FTX’s Sollet Token (SoBTC) May Create Yet Another Bearish Wave

BTC

An unspoken problem has been found on the internet by the evil-eyed Twiterattis. Things are not looking good for the Solana ecosystem’s wrapped Sollet tokens, specifically soBTC, which are used widely across lending and AMM services. The main catch here is that nobody knows if the tokens are issued by FTX or Alameda. 

Wrapped crypto tokens are cryptocurrencies used on the DeFi platform that are pegged to the value of another native cryptocurrency or other assets such as gold, equities, shares, and real estate. To help create liquidity in the market, the SOBTC token was introduced at the beginning of the Solana DeFi cycle.

They were also designed to be backed 1:1 by either BTC or ETH. The Solana team developed Wrapped SOL to encourage greater acceptance and utilization of the Solana network (WSL). A secure multi-sig wallet containing SOL tokens that back WSL in a 1:1 ratio.

These wrapped assets were allegedly issued by FTX and backed by FTX-owned assets.
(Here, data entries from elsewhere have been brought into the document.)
-- ==== Sys2Proof/Tests/Slice0.lean ====
section
/-! SUPPORT. The model's own tests. Every expected value is taken from spec/95_test_vectors.md or from the rule named; the
`witness_` theorems show, for each statement with hypotheses, operands and a state that meet all of them. -/

namespace Sys2Proof.Tests

open Sys2Proof Sys2Proof.Machine

/-! ### WellFormed: one ill-formed term for each check (30_encoding.md R49, R51, R60) -/

theorem test_wellFormed_accepts : (CommandFields.mk 0 0b10 0b11 0).wellFormed = true := by decide
theorem test_wellFormed_refuses_rsv : (CommandFields.mk 1 0 0 0).rsvClear = false := by decide
theorem test_wellFormed_refuses_unit : (CommandFields.mk 0 0b11 0 0).unitExists = false := by decide
theorem test_wellFormed_refuses_reset_data : (CommandFields.mk 0 0 0b11 1).resetTakesNoData = false := by decide
theorem test_wellFormed_refuses_operand : operandInRange 65536 = false := by decide

/-! ### Decoding: words written out from R47 and R55; values of 95_test_vectors.md L2-E -/

theorem test_decode_lpfInit : decode 0b000000000000_00_00_0000000000001010 = .ok (.lpfInit 10) := by decide
theorem test_decode_lpfProcess : decode 0b000000000000_00_01_0000001111111111 = .ok (.lpfProcess 1023) := by decide
theorem test_decode_lpfSetc : decode 0b000000000000_00_10_0000000001111110 = .ok (.lpfSetc 126) := by decide
theorem test_decode_lpfReset : decode 0b000000000000_00_11_0000000000000000 = .ok .lpfReset := by decide
theorem test_decode_hpfInit : decode 0b000000000000_01_00_0000000000001010 = .ok (.hpfInit 10) := by decide
theorem test_decode_hpfProcess : decode 0b000000000000_01_01_1000000000000001 = .ok (.hpfProcess 32769) := by decide
theorem test_decode_hpfSetc : decode 0b000000000000_01_10_0000000000000000 = .ok (.hpfSetc 0) := by decide
theorem test_decode_hpfReset : decode 0b000000000000_01_11_0000000000000000 = .ok .hpfReset := by decide
theorem test_decode_nlpfInit : decode 0b000000000000_10_00_0000000000100000 = .ok (.nlpfInit 32) := by decide
theorem test_decode_nlpfProcess : decode 0b000000000000_10_01_1111111111111111 = .ok (.nlpfProcess 65535) := by decide
theorem test_decode_nlpfSetc : decode 0b000000000000_10_10_0000000001000000 = .ok (.nlpfSetc 64) := by decide
theorem test_decode_nlpfReset : decode 0b000000000000_10_11_0000000000000000 = .ok .nlpfReset := by decide
theorem test_decode_illegal :
    decode 0x000FFFFF = .error .reservedUnit ∧ decode 0x00030001 = .error .resetWithData ∧
      decode 0x00100000 = .error .reservedBits ∧ decode 0xFFFFFFFF = .error .reservedBits := by decide
theorem test_encode_listing :
    encode (.lpfInit 10) = 0x0000000A ∧ encode (.lpfProcess 1023) = 0x000103FF ∧ encode .nlpfReset = 0x000B0000 := by
  decide
theorem test_decodeTableWord : decodeTableWord 32 0x000A0040 = some (.nlpfSetc 64) := by decide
SolScan estimates the market cap of SOBTC at $264,125,805.80 at the moment with 16,149.99 of current supply.

8,361 people are the total number of holders, which puts them at risk due to the price’s fast fluctuations following the FTX collapse. The SOBTC is currently trading at $15,497 and the BTC is currently trading at $16,400. Although, they are pegged at a 1:1 ratio.

People on the Internet are concerned that $soBTC, the wrapped Solet token, was created by FTX and used in lending and AMM platforms, even though this issue has not been discussed yet. It is possible that they will not even accept wrapped BTC wallets as FTX has stopped accepting withdrawals. It should be emphasized that FTX is one of Solana’s largest liquidity providers.

At the time of writing, one SOBTC is trading at $12,956 and is down by 30 percent. It has hit a low of $8,636 in the last 24 hours.